Wyn Griffiths

Personal information
- Full name: Wyn Rhys Griffiths
- Date of birth: 17 October 1919
- Place of birth: Blaengwynfi, Wales
- Date of death: 29 May 2006 (aged 86)
- Place of death: Newport, Wales
- Position: Goalkeeper

Youth career
- Derby County

Senior career*
- Years: Team / Apps / (Gls)
- 1947–1952: Cardiff City / 1 / (0)
- 1952–1953: Newport County / 3 / (0)

= Wyn Griffiths =

Welsh footballer

Wyn Rhys Griffiths (17 October 1919 – 29 May 2006) was a Welsh professional footballer who played as a goalkeeper. He began his career during wartime, playing for Derby County, Arsenal and Cardiff City, signing for the latter after the war. He made his professional debut in 1948 for the club but made no further appearances before moving on to Newport County.

==Career==
Griffiths was born on a farm in the village of Blaengwynfi, near Maesteg. He began his career as an amateur with Derby County during wartime. He also appeared as a guest player for Cardiff City and Arsenal, including playing in Arsenal's match against Soviet side Dynamo Moscow who were touring the UK in 1945. He played the first 45 minutes of the match but was replaced at half time by Colchester United goalkeeper Harry Brown, who had attended the game as a spectator. Griffiths was forced off after sustaining an injury when he was kicked in the head by opposition forward Konstantin Beskov. When Griffiths was unable to continue, a call was issued around the ground for a replacement with Brown arriving in the home dressing room just before Charlton Athletic's Sam Bartram.

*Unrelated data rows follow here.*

-- ==== Sys2Proof/Machine/Point.lean ====
section
/-! DEFINITION. The phases of a point (sections 4.1 to 4.3): prescalers, settling, entry to MEASURING, the reference figure window,
and what counted mains cycles and mains loss do to each. -/

namespace Sys2Proof.Machine

/-! ### Entry to MEASURING (R19, R35, R50, R54, R60) -/

/-- The point copy the ECU takes (R35). DESIGN CHOICE (log entry 45): fields the kind does not have, and K of a channel outside the mask,
stand at 0. -/
def State.pointCopy (s : State) : PointCopy :=
  let d := s.current
  let acc := d.accuracy
  let kOf (c : Option GateChan) : Nat := (c.map GateChan.k).getD 0
  { seq := s.rsq.seq, desc := s.rsq.desc, kind := d.kind, mask := s.mask
    discard := (acc.map AccuracyFields.discard).getD 0, repeats := (acc.map AccuracyFields.repeats).getD 0
    k := (acc.map fun a => (⟨kOf a.chans.a, kOf a.chans.b⟩ : PerChan Nat)).getD ⟨0, 0⟩
    lower := (acc.map AccuracyFields.lower).getD 0, upper := (acc.map AccuracyFields.upper).getD 0
    spreadLimit := (acc.map AccuracyFields.spread).getD 0, tolerance := (d.point.map PointFields.tolerance).getD 0 }

/-- The point parameters a gate engine copies (R19). -/
def State.gateParams (s : State) (ch : Channel) : GateParams :=
  match s.current.accuracy with
  | none => GateParams.reset
  | some a => ⟨((a.chans.get ch).map GateChan.nm).getD 0, a.repeats, a.discard, a.tg, s.inputOf ch⟩

/-- An engine's path at entry to MEASURING (R19). -/
def State.armGates (s : State) (ch : Channel) : State :=
  let fresh : GateEngine := { GateEngine.reset with params := s.gateParams ch }
  if s.sys.holds.chan ch then (s.mapEngine ch fun _ => fresh).endGates ch .held
  else if !s.pfe.zc.present then (s.mapEngine ch fun _ => fresh).endGates ch .mains
  else (s.mapEngine ch fun _ => { fresh with state := .armed }).mapMeter ch MeterInput.goLive

/-- A dwell count's path at entry to MEASURING (R54). -/
def State.armDwell (s : State) (ch : Channel) : State :=
  let f := s.current.dwell
  let fresh : Dwell := { Dwell.reset with
    kind := s.current.kind, length := (f.map DwellFields.length).getD 0, number := (f.map DwellFields.number).getD 0 }
  if s.sys.holds.chan ch then (s.mapDwell ch fun _ => fresh).endDwell ch .invalidHeld
  else if !s.pfe.zc.present then (s.mapDwell ch fun _ => fresh).endDwell ch .invalidMains
  else (s.mapDwell ch fun _ => { fresh with state := .counting }).mapMeter ch MeterInput.goLive

/-- A channel's path at entry to MEASURING: none outside the mask. -/
def State.armChannel (s : State) (ch : Channel) : State :=
  if !s.mask.has ch then s
  else match s.current.kind with
  | .accuracy => s.armGates ch
  | .creep | .start => s.armDwell ch
  | .none => s

/-- The window as set up at entry to MEASURING (R59, R60). -/
def State.freshWindow (s : State) : Window :=
  let w := (s.current.point.map PointFields.window).getD 0
  { Window.reset with state := if w = 0 ∨ !s.pfe.zc.present then .absent else .waiting, input := s.inputOf s.mask.lowest }

/-- The point enters MEASURING, in one event (R50). -/
def State.enterMeasuring (s : State) : State :=
  let s1 := s.mapEcu fun e =>
    { e with copy := s.pointCopy, acc := ⟨Accumulator.reset, Accumulator.reset⟩, outcomes := ⟨none, none⟩ }
  let s2 := s1.mapRsq fun q =>
    { q with runState := .measuring, phase := .measuring, window := s.freshWindow, figure := none }
  ((s2.armChannel .a).armChannel .b).testPoint

/-! ### Entry to SETTLING (R9, R50) -/

/-- A reference input takes a prescaler; the divider is cleared only when it differs (R9). -/
def RefInput.take (r : RefInput) (p : Nat) : RefInput :=
  if r.prescaler = p then r else { r with prescaler := p, divider := 0 }

/-- The prescaler the descriptor names for a reference input: channel A's goes before channel B's (R9). -/
def PointFields.prescalerOf (f : PointFields) (r : RefName) : Option Nat :=
  let named (c : Option ChanInput) : Option Nat :=
    match c with
    | some c => if refOfCode c.input = r then some c.prescaler else none
    | none => none
  match named f.inputs.a with
  | some p => some p
  | none => named f.inputs.b

/-- The PFE takes the prescalers of the point (R9). -/
def State.takePrescalers (s : State) : State :=
  match s.current.point with
  | none => s
  | some f =>
    let set (p : Pfe) (r : RefName) : Pfe :=
      match f.prescalerOf r with
      | some n => p.mapRef r fun x => x.take n
      | none => p
    s.mapPfe fun p => set (set p .rf0) .rf1

/-- The descriptor's settle S. -/
def State.settleTime (s : State) : Nat := (s.current.point.map PointFields.settle).getD 0

/-- The point enters SETTLING, and MEASURING on the same event when S is 0 or mains is absent (R50). -/
def State.enterSettling (s : State) : State :=
  let s1 := (s.mapRsq fun q =>
    { q with runState := .settling, phase := .settling, settle := 0, received := ⟨none, none⟩ }).takePrescalers
  if s1.settleTime = 0 ∨ !s1.pfe.zc.present then s1.enterMeasuring else s1

/-! ### Counted mains cycles and mains loss at the RSQ -/

/-- The figure of a window that closes at a snapshot (R60). -/
def Window.figure (w : Window) (snap : Snapshot) : Nat := (snap.count - w.start.count).toNat * snap.prescaler

/-- A counted mains cycle reaches the figure window (R60). -/
def State.windowCycle (s : State) (pfe : Pfe) : State :=
  let w := s.rsq.window
  let snap := pfe.snapshot w.input
  match w.state with
  | .waiting => s.mapRsq fun q => { q with window := { w with state := .running, start := snap, cycles := 0 } }
  | .running =>
    if w.cycles + 1 = (s.current.point.map PointFields.window).getD 0 then
      (s.mapRsq fun q => { q with
        window := { w with state := .complete, cycles := w.cycles + 1 }, figure := some (w.figure snap) }).testPoint
    else s.mapRsq fun q => { q with window := { w with cycles := w.cycles + 1 } }
  | .none | .complete | .absent => s

/-- A counted mains cycle reaches the RSQ (R50, R60), with the snapshots of the reference counters. -/
def State.rsqCycle (s : State) (pfe : Pfe) : State :=
  match s.rsq.phase with
  | .settling =>
    let s1 := s.mapRsq fun q => { q with settle := q.settle + 1 }
    if s.rsq.settle + 1 = s.settleTime then s1.enterMeasuring else s1
  | .measuring => s.windowCycle pfe
  | .none | .ended => s

/-- Mains loss reaches the RSQ (R50, R60). -/
def State.rsqLoss (s : State) : State :=
  match s.rsq.phase with
  | .settling => s.enterMeasuring
  | .measuring =>
    if s.rsq.window.state = .waiting ∨ s.rsq.window.state = .running then
      (s.mapRsq fun q => { q with window := { q.window with state := .absent }, figure := none }).testPoint
    else s
  | .none | .ended => s

/-- Mains is lost: mains-present falls, the event is raised, and every consumer learns of it (R14). The consumers that count in
MEASURING take it before the RSQ can lead a settling point into MEASURING. -/
def State.loseMains (s : State) : State :=
  let s1 := (s.mapPfe fun p => { p with zc := { p.zc with present := false } }).raise .mainsLost
  ((s1.channelLoss .a).channelLoss .b).rsqLoss

/-- A counted mains cycle is handed to every consumer (R15). -/
def State.countCycle (s : State) (stamp : Word) : State :=
  ((s.channelCycle .a stamp).channelCycle .b stamp).rsqCycle s.pfe

end Sys2Proof.Machine
end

He signed for Cardiff City at the end of the war and made his professional debut in 1948, playing in a 1–1 draw with Newcastle United. However, he was unable to break into the first team ahead of Danny Canning and later Phil Joslin and eventually left the side in 1952. He moved to Newport County where he made three league appearances.

==Later life==
Following the end of his professional football career Griffiths, who had qualified as a vet in July 1943, was employed at a colliery to treat the site's pit ponies. He went on to open his own veterinary practice in Newport before becoming a fellow at the Royal College of Veterinary Surgeons, becoming one of the first in Wales after publishing a paper on artificial insemination in sheep. He also worked for the Ministry of Agriculture inspecting cattle.

He went on to own race horses and became a well-known figure in horse racing, attending over 50 Epsom Derbys. This eventually led to him working for BBC Radio Wales as a racing reporter and tipster.

Griffiths developed Alzheimer's in later life. He died in May 2006 at the age of 86 in Royal Gwent Hospital in Newport after suffering a fall in his home.